Arquivo da categoria: Tetê Espíndola

Escrito nas Estrelas

Você pra mim foi o sol
De uma noite sem fim
Que acendeu o que sou,
Pra renascer tudo em mim.
Agora eu sei muito bem
Que eu nasci só pra ser
O seu parceiro, seu bem, (*)
E só morrer de prazer.

Caso do acaso bem marcado em cartas de tarô,
Meu amor, esse amor de cartas claras sobre a mesa
É assim.
Signo do destino, que surpresa ele nos preparou;
Meu amor, nosso amor estava escrito nas estrelas,
Tava, sim.

Você me deu atenção
E tomou conta de mim.
Por isso, minha intenção
É prosseguir sempre assim.
Pois sem você, meu tesão,
Não sei o que eu vou ser;
Agora preste atenção:
Quero casar com você.

_____________________

Variante:
(*) Sua parceira, seu bem,

Gravação lançada em 1996 no álbum “Canção Do Amor”, Tetê Espindola

O Relógio do Juízo Final

No mar, no rio, na lagoa, a água clara;
No céu mais limpo, o pôr mais lindo, a imagem rara;
E um ar tão puro que ninguém imaginara.
Por um período breve apenas, anormal,
Na quarentena humana inédita, afinal,
Medrou na cena urbana a vida natural.

E enquanto um índio dono de um saber profundo
Propaga ideias pra adiar o fim do mundo,
Um cara-pálida fascista em potencial,
Negativista violento do real,
Tão virulento quão pandêmico-viral,
Acelera o Relógio do Juízo Final.

Quando é que vamos aprender a diferença
Entre quem quer que a Terra-Gaia lhe pertença
E quem pertence a ela, é dela de nascença?
Somos do mal, o mal da Terra, não o sal.
Matamos a metade do reino animal,
Tamos rapando o vegetal e o mineral.

Se um povo dito primitivo e vagabundo
Trabalha e dança pra adiar o fim do mundo,
A tal da civilização ocidental,
“Desenvolvida, evoluída, racional”,
Queima e arrasa a própria casa, com quintal,
E apressa o Relógio do Juízo Final.

Quando é que vamos nos guiar por uma lógica
Mais ecológica do que mercadológica
Ou econômica, por uma bio-lógica?
Ver que não somos uma espécie central
Na biodiversidade da Terra, da qual
Nós temos sido parasitas, na real.

Enquanto um quilombola de onde é oriundo
Batuca e samba pra adiar o fim do mundo,
O ruralista duma escola colonial,
O pecuarista numa escala industrial,
Monocultura e racismo ambiental,
Adiantam o Relógio do Juízo Final.

E como para o homem vai haver escape se
A emissão de gases atingiu um ápice,
E há previsão de que a Amazônia colapse?
E tá na gênese um “Apocalypse Now”,
Em que a temperatura média mundial
Aumenta igual ou mais que um e meio grau?

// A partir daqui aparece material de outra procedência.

/-- The sequencer's fetch of a list tile completes (R523), a use under R180 whose reads meet `ecc` (R184): the tile of the next
command when issue needs it, otherwise the tile after it when the list continues into it. That of a timed list in HBM has moved in the
owned slots of its stream (R190). A failed fetch is counted, and stops the core with cause 6 when issue needs the tile (R144, R182). -/
def execListTileFetch (c : Nat) (ecc : Ecc) (s : State) : Host.Outcome State Fault Refusal :=
  s.onData fun e h =>
    match h.siteOf c with
    | none => h
    | some site =>
      match (h.core site).frames with
      | [] => h
      | f :: _ =>
        let x := h.core site
        let st := h.coreState site
        match x.wants with
        | none => h
        | some (space, addr) =>
          if !(1 ≤ st && st ≤ 3) || (space == 2 && !h.hbmUp) || (x.fetchNow.any fun t => !t.moved_ c) then h
          else
            let h := h.listEcc e site (c / 8) f.space ecc
            let t := h.fetchTile site (c / 8) space addr
            let t' := { t with bad := t.bad || x.fetchNow.any fun t => t.dropped }
            let y := h.core site
            let h := h.setCore site (if x.pcTile.isNone then { y with cur := some t', ahead := none, fetch := {} }
                                     else { y with ahead := some t', fetch := {} })
            let h := (if t.bad then h.listFail e site (c / 8) space addr else h).countFetch (c / 8) space addr 1
            h.reachTile e site c

/-- Takes the oldest command of each unit named: those taken in issue order, and the rest. -/
def takeHeads : List Nat → List Flight → List Flight × List Flight
  | _, [] => ([], [])
  | us, f :: t =>
    if f.unit ∈ us then (let r := takeHeads (us.filter (· != f.unit)) t; (f :: r.1, r.2))
    else (let r := takeHeads us t; (r.1, f :: r.2))

/-- In one CORE cycle the oldest command of each unit of `units` writes its last result and increments its SIG token (R113, R119,
R120). Of two that write one byte in that cycle, the later in list order takes effect (R115). `ecc`: what the reads of the tiles they merge into met (R184). DEDUCED (log entry 15). -/
def execCommandComplete (c : Nat) (units : List Nat) (ecc : Ecc) (s : State) : Host.Outcome State Fault Refusal :=
  s.onData fun e h =>
    match h.siteOf c with
    | none => h
    | some site =>
      let r := takeHeads units (h.core site).flights
      let x := h.core site
      let gone (u n : Nat) : Nat := if u ∈ units && !(r.2.any fun f => f.unit == u) then n else 0
      let h := h.spend c site (gone 1 x.busyM) (gone 2 x.busyD) (gone 3 x.busyV)
      r.1.foldl (fun g f => g.land e c site f) ((h.setCore site { h.core site with flights := r.2 }).eccUse e 0 site ecc)

/-- CORE_CMD.CLEAR_ERR acts in ERROR: CORE_ERR clears and the core is IDLE, where no command of the stopped list increments a token
any more (R145). -/
def HostSide.clearErr (h : HostSide) (site : Nat) : HostSide :=
  if site < 72 && h.coreState site == 5 then
    let x := h.core site
    let h := h.setCore site { x with frames := [], cur := none, ahead := none, waiting := none,
                                     flights := x.flights.map fun f => { f with sig := none },
                                     xfers := x.xfers.map fun t => { t with sig := none } }
    (((h.set (Reg.CORE_ERR.CAUSE site) 0).set (Reg.CORE_ERR.OP site) 0).set (Reg.CORE_STATUS.STATE site) 0).showPc site
  else h

/-- Writing CORE_CMD.CLEAR_ERR (R145, R440). -/
def execCoreClearErr (site : Nat) (s : State) : Host.Outcome State Fault Refusal :=
  s.onBar fun _ h =>
    if 72 ≤ site then h
    else match h.sleepWrite (Reg.CORE_CMD.CLEAR_ERR site).addr ((Reg.CORE_CMD.CLEAR_ERR site).inWord 0 1) with
      | some g => g
      | none => h.clearErr site

/-! ### Transfers (R123, R164, R173, R405) -/

/-- The 16 counters of a logical core as 8-byte values (R405). -/
def HostSide.counterBytes (h : HostSide) (c : Nat) : List Byte :=
  (List.range 16).flatMap fun j => toLE 8 (h.get2 (Reg.CNT_VALUE_LO c j) (Reg.CNT_VALUE_HI c j))

/-- Client of the job that owns a core; an armed recipe's core counts as the admin context's. -/
def HostSide.clientOfCore (h : HostSide) (site : Nat) : Nat :=
  match (h.core site).job with
  | some j => ((h.comp.jobs.find? fun x => x.id == j).map (·.client)).getD 0
  | none => 0

/-- Global counters 32m to 32m + 31 as a job of `client` may read them (R405). -/
def HostSide.globalBytes (h : HostSide) (m client : Nat) : List Byte :=
  (List.range 32).flatMap fun i =>
    let g := 32 * m + i
    let open_ := client == 0 || h.get (Reg.GCNT_CFG.OPEN g) == client
    toLE 8 (if open_ then h.get2 (Reg.GCNT_VALUE_LO g) (Reg.GCNT_VALUE_HI g) else 0)

/-- Issues a LOAD or STORE: the transfer joins the port's queue. A counter transfer samples at issue, before the command's own reset
and count (R403, R405); a STORE to a control address uses the tile it reads (R180), whose reads meet `ecc` (R184). -/
def HostSide.issueXfer (h : HostSide) (e : Env) (c : Nat) (load : Bool) (ecc : Ecc) : HostSide :=
  let sample := h.counterBytes c
  h.issue e c (· == (if load then 1 else 2))
    (fun _ _ w => xferInvalid e.variant (xferOf w load false))
    (fun h site w => !load || loadReady h site w)
    (fun h site w timed =>
      let x := xferOf w load timed
      let (h, x) : HostSide × Xfer := match x.space == 1, load, controlOf x.far with
        | true, true, some .counters => (h, { x with bytes := sample })
        | true, true, some (.globals m) => (h, { x with bytes := h.globalBytes m (h.clientOfCore site) })
        | true, false, some _ =>
          let h := h.eccUse e 0 site ecc
          let bad := (h.core site).spad.useBad x.spa 64
          (bad.foldl (fun g t => g.csumFail e 0 site (t * 2048)) h,
            { x with bytes := (h.core site).spad.read x.spa 64, dropped := !bad.isEmpty })
        | _, _, _ => (h, x)
      h.setCore site { h.core site with xfers := (h.core site).xfers ++ [x] })

/-- LOAD starts a transfer into the scratchpad (R123). DEDUCED (log entry 15). -/
def execLoad (c : Nat) (s : State) : Host.Outcome State Fault Refusal := s.onData fun e h => h.issueXfer e c true {}
/-- STORE starts a transfer out of the scratchpad (R123). `ecc`: what the read of a granule for a control address met (R184). DEDUCED
(log entry 15). -/
def execStore (c : Nat) (ecc : Ecc) (s : State) : Host.Outcome State Fault Refusal := s.onData fun e h => h.issueXfer e c false ecc

end Sys2Proof.Machine
end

Enquanto um cientista de um labor fecundo
Emite alertas pra adiar o fim do mundo,
Negacionistas do aquecimento global,
Negociantes do petróleo, do pré-sal,
Fiéis à fé neoliberal do capital,
Aceleram o Relógio do Juízo Final.

Quando é que vamos acordar em quanto é vão
Um crescimento que produz destruição?
Que não há redenção sem distribuição,
Sem queda na desigualdade social
E na pegada de carbono atual,
E sem um “bem viver” em um “novo normal”?

Enquanto uma ativista foda, que vai fundo,
Protesta e luta pra adiar o fim do mundo,
A companhia múlti, pan, transnacional,
Qual o sinistro antiministro ambiental,
Qual o grileiro, o garimpeiro ilegal,
Acelera o Relógio do Juízo Final.

Pensando nisso tudo, em hora tão dramática,
Temendo nossa sina trágica e errática,
Me assombra a sombra de uma mutação climática
E duma guerra cibernética fatal,
Dum uso mau da inteligência artificial
E dum conflito nuclear final, total.

Se tudo, entanto, pode estar por um segundo,
Eu canto cantos pra adiar o fim do mundo,
Pra me reconectar à mãe original,
Recontactar minha memória ancestral
E ter o júbilo de estar vivo afinal,
Atrasando o Relógio…
Atrasando o Relógio…
Atrasando o Relógio… do Juízo Final.

Outros Sons


Do Álbum “Poesia” de 2018

Num ritmo, num signo
Ígneo
De erres e orras
De esses e zorras
Num rito em urros
Risos, sussurros
Retecnizada
A tribo
Se desencerra
Na Terra

Rataplãs retumbantes, tantãs, tumbadoras, tambores
Sacra, sã sangração, sagra o clã em clamantes louvores

Em danças, transas, transes
Felizes e velozes
Vorazes e ferozes

Oh yeahvoé shazam!

bababadalgharaghtakamminarronnkonnbronntonnerronntuonnthunntrovarrnawnskawn […] !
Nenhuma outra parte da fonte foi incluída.